Save: El Questro also welcomes campers – no booking required. The unpowered Black Cockatoo campground has guest showers, bathrooms and a store. Alternatively, a number of secluded private sites are also available, including waterfront sites located along the Pentecost River.
How they compare:
The cliffside retreats cost $2429 per night twin share. The tariff includes accommodation, meals and beverages, and a personalised itinerary and guided tours within El Questro Valley.
Camping rates start from $20 per night, with a family rate of $60 per night available for two adults and up to three children under 17.
Kangaroo Island, South Australia
Why we love it: Kangaroo Island is Australia the way foreigners imagine it. With endless beaches, pristine bush, and wildlife spotting opportunities that simply don't exist anywhere else, it's a fantastic family destination. From kangaroos and koalas to wallabies, echidnas and platypus – not to mention colonies of penguins, sea lions and fur seals – it's an unforgettable wildlife experience.
Hikers and walkers can explore a variety of landscapes, from dense forest to rugged cliffs and soaring dunes, while fishers, divers and surfers will find plenty to keep them happy.
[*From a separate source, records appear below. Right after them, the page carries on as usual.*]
-- ==== Sys2Proof/Laws/Memory.lean ====
section
/-! SUPPORT. The laws of the byte memories: a read after a write, the canonical form, and what a list of bytes leaves. -/

namespace Sys2Proof.Machine

@[simp] theorem Memory.read_nil (a : Nat) : Memory.read [] a = none := rfl

/-- A read after a write of one byte. -/
theorem Memory.read_write (m : List Host.Cell) (a x : Nat) (v : Byte) :
    Memory.read (Memory.write m a v) x = if a = x then some v else Memory.read m x := by
  induction m with
  | nil => simp [Memory.write, Memory.read]
  | cons c rest ih =>
    obtain ⟨k, w⟩ := c
    simp only [Memory.write]
    by_cases h1 : a < k
    · simp [h1, Memory.read]
    · by_cases h2 : a = k
      · subst h2; simp [Memory.read]; by_cases h : a = x <;> simp [h]
      · simp only [h1, h2, if_false, Memory.read, ih]
        by_cases h3 : k = x
        · have : a ≠ x := by omega
          simp [h3, this]
        · simp [h3]

theorem Memory.read_write_self (m : List Host.Cell) (a : Nat) (v : Byte) :
    Memory.read (Memory.write m a v) a = some v := by simp [Memory.read_write]

theorem Memory.read_write_other (m : List Host.Cell) {a x : Nat} (v : Byte) (h : a ≠ x) :
    Memory.read (Memory.write m a v) x = Memory.read m x := by simp [Memory.read_write, h]

/-- An address a cell of the written memory has is the written one or an old one. -/
theorem Memory.mem_write {m : List Host.Cell} {a : Nat} {v : Byte} {c : Host.Cell}
    (h : c ∈ Memory.write m a v) : c.1 = a ∨ c ∈ m := by
  induction m with
  | nil => simp [Memory.write] at h; simp [h]
  | cons d rest ih =>
    obtain ⟨k, w⟩ := d
    simp only [Memory.write] at h
    split at h
    · rcases List.mem_cons.1 h with rfl | h'
      · exact .inl rfl
      · exact .inr h'
    · split at h
      · rcases List.mem_cons.1 h with rfl | h'
        · exact .inl rfl
        · exact .inr (List.mem_cons_of_mem _ h')
      · rcases List.mem_cons.1 h with rfl | h'
        · exact .inr (by simp)
        · rcases ih h' with h'' | h''
          · exact .inl h''
          · exact .inr (List.mem_cons_of_mem _ h'')

/-- A write keeps the canonical form. -/
theorem Memory.write_wf {m : List Host.Cell} (hm : Memory.wf m) (a : Nat) (v : Byte) :
    Memory.wf (Memory.write m a v) := by
  induction m with
  | nil => simp [Memory.write]
  | cons d rest ih =>
    obtain ⟨k, w⟩ := d
    obtain ⟨hk, hrest⟩ := List.pairwise_cons.1 hm
    simp only [Memory.write]
    split
    · refine List.pairwise_cons.2 ⟨fun c hc => ?_, hm⟩
      rcases List.mem_cons.1 hc with rfl | hc'
      · assumption
      · have := hk c hc'; simp only at *; omega
    · split
      · rename_i _ heq; subst heq; exact List.pairwise_cons.2 ⟨hk, hrest⟩
      · refine List.pairwise_cons.2 ⟨fun c hc => ?_, ih hrest⟩
        rcases Memory.mem_write hc with h | h
        · simp only at *; omega
        · exact hk c h

theorem Memory.writeBytes_wf {m : List Host.Cell} (hm : Memory.wf m) (a : Nat) (vs : List Byte) :
    Memory.wf (Memory.writeBytes m a vs) := by
  induction vs generalizing m a with
  | nil => exact hm
  | cons v vs ih => exact ih (Memory.write_wf hm a v) (a + 1)

/-- A read after a write of consecutive bytes. -/
theorem Memory.read_writeBytes (m : List Host.Cell) (a x : Nat) (vs : List Byte) :
    Memory.read (Memory.writeBytes m a vs) x =
      if a ≤ x ∧ x < a + vs.length then vs[x - a]? else Memory.read m x := by
  induction vs generalizing m a with
  | nil => simp [Memory.writeBytes]
  | cons v vs ih =>
    simp only [Memory.writeBytes, ih, Memory.read_write, List.length_cons]
    by_cases h0 : a = x
    · subst h0; simp
    · by_cases h1 : a + 1 ≤ x ∧ x < a + 1 + vs.length
      · have h2 : a ≤ x ∧ x < a + (vs.length + 1) := by omega
        have h3 : x - a = (x - (a + 1)) + 1 := by omega
        simp [h1, h2, h3]
      · have h2 : ¬(a ≤ x ∧ x < a + (vs.length + 1)) := by omega
        rw [if_neg h1, if_neg h2, if_neg h0]

/-- In canonical form, every listed address after the first is above it. -/
theorem Memory.read_below {k : Nat} {w : Byte} {rest : List Host.Cell}
    (hm : Memory.wf ((k, w) :: rest)) {a : Nat} (h : a ≤ k) : Memory.read rest a = none := by
  obtain ⟨hk, hrest⟩ := List.pairwise_cons.1 hm
  clear hm
  induction rest with
  | nil => rfl
  | cons c rest ih =>
    obtain ⟨k', w'⟩ := c
    have h' := hk _ (by simp : ((k', w') : Host.Cell) ∈ (k', w') :: rest)
    simp only at h'
    have : k' ≠ a := by omega
    simp only [Memory.read, this, if_false]
    exact ih (fun c hc => hk c (List.mem_cons_of_mem _ hc)) (List.pairwise_cons.1 hrest).2

/-- Equal memories are equal data: the canonical form is unique. -/
theorem Memory.ext_of_wf {m m' : List Host.Cell} (hm : Memory.wf m) (hm' : Memory.wf m')
    (h : ∀ a, Memory.read m a = Memory.read m' a) : m = m' := by
  induction m generalizing m' with
  | nil =>
    cases m' with
    | nil => rfl
    | cons c _ => have := h c.1; simp [Memory.read] at this
  | cons c rest ih =>
    obtain ⟨k, w⟩ := c
    cases m' with
    | nil => have := h k; simp [Memory.read] at this
    | cons c' rest' =>
      obtain ⟨k', w'⟩ := c'
      have hkk : k = k' := by
        rcases Nat.lt_trichotomy k k' with hlt | heq | hgt
        · have h1 := h k
          have h2 := Memory.read_below hm' (Nat.le_of_lt hlt)
          have : k' ≠ k := by omega
          simp [Memory.read, this, h2] at h1
        · exact heq
        · have h1 := h k'
          have h2 := Memory.read_below hm (Nat.le_of_lt hgt)
          have : k ≠ k' := by omega
          simp [Memory.read, this, h2] at h1
      subst hkk
      have hww : w = w' := by have := h k; simpa [Memory.read] using this
      subst hww
      congr 1
      refine ih (List.pairwise_cons.1 hm).2 (List.pairwise_cons.1 hm').2 fun a => ?_
      by_cases hka : k = a
      · subst hka
        rw [Memory.read_below hm (Nat.le_refl _), Memory.read_below hm' (Nat.le_refl _)]
      · have := h a; simpa [Memory.read, hka] using this

/-- Every listed address still exists after a write that fits. -/
theorem Within.writeBytes {m : List Host.Cell} {cap a : Nat} {vs : List Byte} (hm : Within m cap)
    (h : a + vs.length ≤ cap) : Within (Memory.writeBytes m a vs) cap := by
  intro x v hx
  rw [Memory.read_writeBytes] at hx
  split at hx
  · omega
  · exact hm x v hx

theorem Within.write {m : List Host.Cell} {cap a : Nat} {v : Byte} (hm : Within m cap) (h : a < cap) :
    Within (Memory.write m a v) cap := by
  intro x w hx
  rw [Memory.read_write] at hx
  split at hx
  · omega
  · exact hm x w hx

/-- Bytes written where a filled part ends lengthen it. -/
theorem Filled.writeBytes {m : List Host.Cell} {n : Nat} (hm : Filled m n) (vs : List Byte) :
    Filled (Memory.writeBytes m n vs) (n + vs.length) := by
  intro x hx
  rw [Memory.read_writeBytes]
  split
  · rename_i h
    exact ⟨vs[x - n]'(by omega), List.getElem?_eq_getElem (by omega)⟩
  · exact hm x (by omega)

/-- A write takes no value away. -/
theorem Filled.keep {m : List Host.Cell} {n : Nat} (hm : Filled m n) (a : Nat) (vs : List Byte) :
    Filled (Memory.writeBytes m a vs) n := by
  intro x hx
  rw [Memory.read_writeBytes]
  split
  · exact ⟨vs[x - a]'(by omega), List.getElem?_eq_getElem (by omega)⟩
  · exact hm x hx

theorem Filled.mono {m : List Host.Cell} {n k : Nat} (hm : Filled m n) (h : k ≤ n) : Filled m k :=
  fun a ha => hm a (by omega)

end Sys2Proof.Machine
end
And at the end of the day, you can indulge in the island's glorious produce, from ocean-fresh seafood to locally crafted cheese, honey and even wine.
Splurge: If you like lodgings that have a sense of drama, you'll love Southern Ocean Lodge. The suites are cantilevered over the edge of a cliff, offering breathtaking views – if you can tear your gaze away from the striking rock-and-wood interiors, that is. Add lavish bedrooms, sunken lounges and glass-walled bathrooms, and you'll feel a serious urge to cocoon.
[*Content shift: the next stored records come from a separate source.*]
-- ==== Sys2Proof/Tests/Slice0.lean ====
section
/-! SUPPORT. Smoke tests of well-formedness, words written out from spec/30_encoding.md, one-step tests with the vectors of
spec/95_test_vectors.md, and for every obligation with hypotheses a witness that meets them. -/

open Sys2Proof Sys2Proof.Machine

namespace Sys2Proof.Tests

/-! ## Helpers -/

/-- The state an outcome goes on with, `d` if it stops. -/
def nextOr (d : State) : Host.Outcome State Fault Refusal → State
  | .next t => t
  | .fault _ => d
  | .refused _ => d

/-- The outcome goes on, with a state of which `f` holds. -/
def goesOn (f : State → Bool) : Host.Outcome State Fault Refusal → Bool
  | .next t => f t
  | .fault _ => false
  | .refused _ => false

/-- The outcome is this refusal. -/
def refusedWith (r : Refusal) : Host.Outcome State Fault Refusal → Bool
  | .next _ => false
  | .fault _ => false
  | .refused r' => r = r'

/-- The outcome is this fault. -/
def faultsWith (f : Fault) : Host.Outcome State Fault Refusal → Bool
  | .next _ => false
  | .fault f' => f = f'
  | .refused _ => false

/-- The bytes of OUT from address 0 on. -/
def outBytes (s : State) (n : Nat) : List (Option Byte) := (List.range n).map (Memory.read s.outMem)

/-- A decode begun on this input: BUSY and HEADER. -/
def begun (image : List Byte) : State :=
  { State.reset with
    status := .busy, phase := .header, inLen := BitVec.ofNat 32 image.length, inMem := Memory.writeBytes [] 0 image }

/-- `H(w,h,ch,cs)` of spec/95_test_vectors.md, written out. -/
def header (w h ch cs : Byte) : List Byte := [0x71, 0x6F, 0x69, 0x66, 0, 0, 0, w, 0, 0, 0, h, ch, cs]

/-- The fresh state of spec/95_test_vectors.md section 0: pixel loop start of an image of `w` x 1 pixels. -/
def fresh (w ch : Byte) (body : List Byte) : State :=
  { begun (header w 1 ch 0 ++ body) with
    phase := .pixels, width := w.zeroExtend 32, height := 1, channels := ch, colorspace := 0, pos := 14,
    npix := w.zeroExtend 64, px := ⟨0, 0, 0, 255⟩ }

/-- Scenario A of spec/95_test_vectors.md W5 at its end: a 1x1 RGBA image with the pixel (10,20,30,40). -/
def scenarioA : State :=
  { State.reset with
    status := .done, phase := .pixels, width := 1, height := 1, channels := 4, npix := 1, pixcnt := 1, outpos := 4,
    outMem := [(0, 10), (1, 20), (2, 30), (3, 40)] }

/-- Program P5 of spec/95_test_vectors.md at its end: a 2x1 RGB image. -/
def programP5 : State :=
  { State.reset with
    status := .done, phase := .pixels, width := 2, height := 1, channels := 3, npix := 2, pixcnt := 2, outpos := 6,
    outMem := [(0, 2), (1, 2), (2, 2), (3, 2), (4, 2), (5, 2)] }

/-- The image of spec/95_test_vectors.md W3: 2x1 RGBA, both pixels (10,20,30,40). -/
def imageW3 : State :=
  { State.reset with
    status := .done, phase := .pixels, width := 2, height := 1, channels := 4, npix := 2, pixcnt := 2, outpos := 8,
    outMem := [(0, 10), (1, 20), (2, 30), (3, 40), (4, 10), (5, 20), (6, 30), (7, 40)] }

/-- The host's next turn is `r`. -/
def asks (r : HostReq) (s : State) : State := { s with agenda := [.host r] }

theorem asks_turn (r : HostReq) (s : State) (h : s.agenda = []) : TurnOf (asks r s) (.host r) s :=
  .inr ⟨[], rfl, by cases s; simp_all [asks]⟩

theorem core_turn (s : State) (h : s.agenda = []) : TurnOf s .core s := .inl ⟨h, rfl, rfl⟩

theorem filled_of_check {m : List Host.Cell} {n : Nat} (h : ∀ a < n, (Memory.read m a).isSome = true) :
    Filled m n := fun a ha => Option.isSome_iff_exists.1 (h a ha)

theorem within_of_check {m : List Host.Cell} {cap : Nat} (h : ∀ c ∈ m, c.1 < cap) : Within m cap := by
  intro a v hr
  induction m with
  | nil => simp [Memory.read] at hr
  | cons c rest ih =>
    obtain ⟨k, w⟩ := c
    simp only [Memory.read] at hr
    split at hr
    · rename_i hk; exact hk ▸ h (k, w) (by simp)
    · exact ih (fun c hc => h c (by simp [hc])) hr

/-- The input holds these bytes, checked byte by byte. -/
theorem holds_of_check {s : State} {a : Nat} {bytes : List Byte} (hc : a + bytes.length ≤ s.params.inCapacity)
    (h : ∀ j < bytes.length, Memory.read s.inMem (a + j) = bytes[j]?) : Claims.InputHolds s a bytes :=
  ⟨hc, fun j v hv => by
    have hj : j < bytes.length := by
      rcases Nat.lt_or_ge j bytes.length with h' | h'
      · exact h'
      · simp [List.getElem?_eq_none h'] at hv
    rw [h j hj, hv]⟩

/-! ## Well-formedness refuses an ill-formed term, check by check -/

theorem test_wellFormed_runShort : (Instr.runShort 31).wellFormed = true ∧ (Instr.runShort 32).wellFormed = false := by
  decide
theorem test_wellFormed_runLong :
    (Instr.runLong 31).wellFormed = false ∧ (Instr.runLong 8224).wellFormed = false := by decide
theorem test_wellFormed_diffSmall :
    (Instr.diffSmall (-3) 0 0).wellFormed = false ∧ (Instr.diffSmall 2 0 0).wellFormed = false ∧
    (Instr.diffSmall 0 (-3) 0).wellFormed = false ∧ (Instr.diffSmall 0 2 0).wellFormed = false ∧
    (Instr.diffSmall 0 0 (-3)).wellFormed = false ∧ (Instr.diffSmall 0 0 2).wellFormed = false := by decide
theorem test_wellFormed_diffMedium :
    (Instr.diffMedium (-17) 0 0).wellFormed = false ∧ (Instr.diffMedium 16 0 0).wellFormed = false ∧
    (Instr.diffMedium 0 (-9) 0).wellFormed = false ∧ (Instr.diffMedium 0 8 0).wellFormed = false ∧
    (Instr.diffMedium 0 0 (-9)).wellFormed = false ∧ (Instr.diffMedium 0 0 8).wellFormed = false := by decide
theorem test_wellFormed_diffLarge :
    (Instr.diffLarge 16 0 0 0).wellFormed = false ∧ (Instr.diffLarge 0 (-17) 0 0).wellFormed = false ∧
    (Instr.diffLarge 0 0 16 0).wellFormed = false ∧ (Instr.diffLarge 0 0 0 (-17)).wellFormed = false := by decide

/-! ## Words written out bit by bit from the encoding column of spec/30_encoding.md R84 -/

theorem test_word_index : decode [0b00101000#8] = .ok (.index 40, []) := by decide
theorem test_word_runShort : decode [0b01011111#8] = .ok (.runShort 31, []) := by decide
theorem test_word_runLong : decode [0b01111111#8, 0b11111111#8] = .ok (.runLong 8223, []) := by decide
theorem test_word_diffSmall : decode [0b10011011#8] = .ok (.diffSmall (-1) 0 1, []) := by decide
theorem test_word_diffMedium : decode [0b11000000#8, 0b00001000#8] = .ok (.diffMedium (-16) (-8) 0, []) := by decide
theorem test_word_diffLarge :
    decode [0b11101001#8, 0b01001010#8, 0b01010011#8] = .ok (.diffLarge 2 2 2 3, []) := by decide
theorem test_word_literal : decode [0b11110101#8, 1#8, 2#8] = .ok (.literal none (some 1) none (some 2), []) := by decide

/-- The other way: the assembler gives those bytes. -/
theorem test_encode_words :
    encode (.runLong 8223) = [0x7F, 0xFF] ∧ encode (.diffMedium 5 0 2) = [0xD5, 0x8A] ∧
    encode (.diffLarge 2 2 2 3) = [0xE9, 0x4A, 0x53] ∧
    encode (.literal none (some 0x11) (some 0x22) none) = [0xF6, 0x11, 0x22] := by decide

/-- spec/30_encoding.md R82: missing bytes are the only refusal. -/
theorem test_truncated :
    decode [] = .error .noTagByte ∧ decode [0x60#8] = .error (.truncated .runLong) ∧
    decode [0xE0#8, 0#8] = .error (.truncated .diffLarge) ∧
    decode [0xFF#8, 1#8, 2#8, 3#8] = .error (.truncated .literal) := by decide

/-- A table word: DIFF-large with the first byte lowest. -/
theorem test_tableWord : decodeTableWord 24 0x534AE9 = some (.diffLarge 2 2 2 3) := by decide

/-- spec/30_encoding.md R85. -/
theorem test_pseudoRepeat :
    pseudoRepeat 32 = some (.runShort 31) ∧ pseudoRepeat 33 = some (.runLong 32) ∧ pseudoRepeat 8225 = none := by decide

/-- spec/95_test_vectors.md section 0: the header of a 2x1 RGBA image. -/
theorem test_encodeHeader :
    encodeHeader 2 1 4 0 = [0x71, 0x6F, 0x69, 0x66, 0, 0, 0, 2, 0, 0, 0, 1, 4, 0] := by decide

/-! ## One step each, with the vectors of spec/95_test_vectors.md -/

/-- The fetch word runs as the first instruction: V3.13 (on the pixel reset leaves). -/
theorem test_withFetchWord :
    goesOn (fun t => t.px = ⟨2, 2, 2, 3⟩ ∧ t.pos = 17) (step (State.reset.withFetchWord 24 0x534AE9)) = true := by decide

/-- W3, the second pixel: slot 40 holds (10,20,30,40). -/
theorem test_index :
    goesOn (fun t => t.px = ⟨10, 20, 30, 40⟩ ∧ outBytes t 4 = [some 10, some 20, some 30, some 40])
      (step { fresh 1 4 [0x28] with cache := Cache.zero.set 40 ⟨10, 20, 30, 40⟩ }) = true := by decide
/-- V2.1. -/
theorem test_index_unwritten :
    goesOn (fun t => t.px = ⟨0, 0, 0, 0⟩ ∧ t.pos = 15 ∧ t.status = .done) (step (fresh 1 4 [0x05])) = true := by decide
/-- V2.3: no cache write. -/
theorem test_runShort :
    goesOn (fun t => t.run = 0 ∧ t.cache = Cache.zero ∧ outBytes t 4 = [some 0, some 0, some 0, some 255])
      (step (fresh 1 4 [0x40])) = true := by decide
/-- V2.4, first step. -/
theorem test_runShort_31 :
    goesOn (fun t => t.run = 31 ∧ t.pos = 15 ∧ t.status = .busy) (step (fresh 32 3 [0x5F])) = true := by decide
/-- W9. -/
theorem test_runLong :
    goesOn (fun t => t.run = 37 ∧ t.pos = 16) (step (fresh 40 3 [0x60, 0x05])) = true := by decide
/-- V2.10 with the largest value: the run left over is kept at DONE. -/
theorem test_runLong_max :
    goesOn (fun t => t.run = 8223 ∧ t.status = .done) (step (fresh 1 4 [0x7F, 0xFF])) = true := by decide
/-- V3.1: the sums wrap. -/
theorem test_diffSmall_wraps :
    goesOn (fun t => t.px = ⟨254, 254, 254, 255⟩ ∧ t.cache = Cache.zero.set 1 ⟨254, 254, 254, 255⟩)
      (step (fresh 1 4 [0x80])) = true := by decide
/-- V3.4, the second pixel. -/
theorem test_diffSmall_carry :
    goesOn (fun t => t.px = ⟨0, 1, 1, 255⟩) (step { fresh 1 4 [0xBF] with px := ⟨255, 0, 0, 255⟩ }) = true := by decide
/-- V3.5. -/
theorem test_diffMedium :
    goesOn (fun t => t.px = ⟨240, 248, 248, 255⟩ ∧ t.pos = 16 ∧ t.cache = Cache.zero.set 15 ⟨240, 248, 248, 255⟩)
      (step (fresh 1 4 [0xC0, 0x00])) = true := by decide
/-- V3.8: each delta from its own field. -/
theorem test_diffMedium_fields :
    goesOn (fun t => t.px = ⟨5, 0, 2, 255⟩) (step (fresh 1 4 [0xD5, 0x8A])) = true := by decide
/-- V3.13. -/
theorem test_diffLarge :
    goesOn (fun t => t.px = ⟨2, 2, 2, 3⟩ ∧ t.cache = Cache.zero.set 1 ⟨2, 2, 2, 3⟩ ∧ t.pos = 17)
      (step (fresh 1 4 [0xE9, 0x4A, 0x53])) = true := by decide
/-- V3.15, the second pixel: replaced, not added. -/
theorem test_diffLarge_replaces :
    goesOn (fun t => t.px = ⟨0, 0, 0, 0⟩)
      (step { fresh 1 4 [0xE8, 0x42, 0x10] with px := ⟨100, 100, 100, 100⟩ }) = true := by decide
/-- V4.4: the operands in the order G, B. -/
theorem test_literal_subset :
    goesOn (fun t => t.px = ⟨0, 17, 34, 255⟩ ∧ t.cache = Cache.zero.set 12 ⟨0, 17, 34, 255⟩ ∧ t.pos = 17)
      (step (fresh 1 4 [0xF6, 0x11, 0x22])) = true := by decide
/-- V4.1: no flag set, and still a cache write. -/
theorem test_literal_none :
    goesOn (fun t => t.px = ⟨0, 0, 0, 255⟩ ∧ t.cache = Cache.zero.set 63 ⟨0, 0, 0, 255⟩)
      (step (fresh 1 4 [0xF0])) = true := by decide
/-- V2.11. -/
theorem test_truncated_opcode :
    goesOn (fun t => t.status = .error ∧ t.err = .decodeError) (step (fresh 1 4 [0x60])) = true := by decide
/-- W7. -/
theorem test_no_opcode :
    goesOn (fun t => t.status = .error ∧ t.err = .decodeError) (step (fresh 2 4 [])) = true := by decide
/-- P4, the failing step: no OUT byte of the pixel before it has a value (spec/20_memory.md R67). -/
theorem test_error_takes_out :
    goesOn (fun t => t.err = .decodeError ∧ outBytes t 4 = [none, none, none, none])
      (step { fresh 2 4 [0xC5] with pixcnt := 1, outpos := 4, outMem := [(0, 1), (1, 2), (2, 3), (3, 4)] }) = true := by
  decide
Save: There are plenty of campsites scattered around the island, but the best option may be the sites at Flinders Chase National Park, including Rocky River and West Bay. Here you'll find some of the most spectacular scenery on the island, as well as attractions such as Remarkable Rocks and Admirals Arch. Unlike the council-run campgrounds, the national park takes bookings. Rocky River is the larger campground, and offers hot showers, flushing toilets and barbecues, as well as resident (wild) koalas.
How they compare:
Southern Ocean Lodge rates start at $1980 per suite, twin share, including meals, beverages and activities.
Flinders Chase camping rates are $25 per car per night.
Great Barrier Reef, Queensland
Why we love it: If you've always loved the idea of being able to grab a snorkel, step off the beach and find yourself in an underwater wonderland, the islands along the southern edge of the Great Barrier Reef are the place to go. These coral cays are surrounded by magnificent sea life, including turtles and manta rays – and you don't need to worry about the stingers that can plague swimmers further north.
Splurge: Only 12 people can stay on Wilson Island at any given time – and only if they leave the kids at home. This exclusive adults-only resort consists of six safari tents with timber floors and king-size beds.
Save: Part of the same island chain, Lady Musgrave Island has much in common with Wilson Island, including its flora and fauna – turtles nest on both islands. Camping on Lady Musgrave, however, is a no-frills experience, with prices to match. From the start of the Easter school holidays to the end of the January school holidays, camping is available for up to 40 people. The only facilities are composting toilets, so you will need to supply all other necessities – from the tent, food and water to a stove, medical supplies, a reliable torch or two, and plenty of plastic bags.
How they compare:
Wilson Island $1100 per tent per night, twin share.
Lady Musgrave Island, $5.30 per person per night or $21.30 per family (two adults and up to six children under 18). Children under five are free.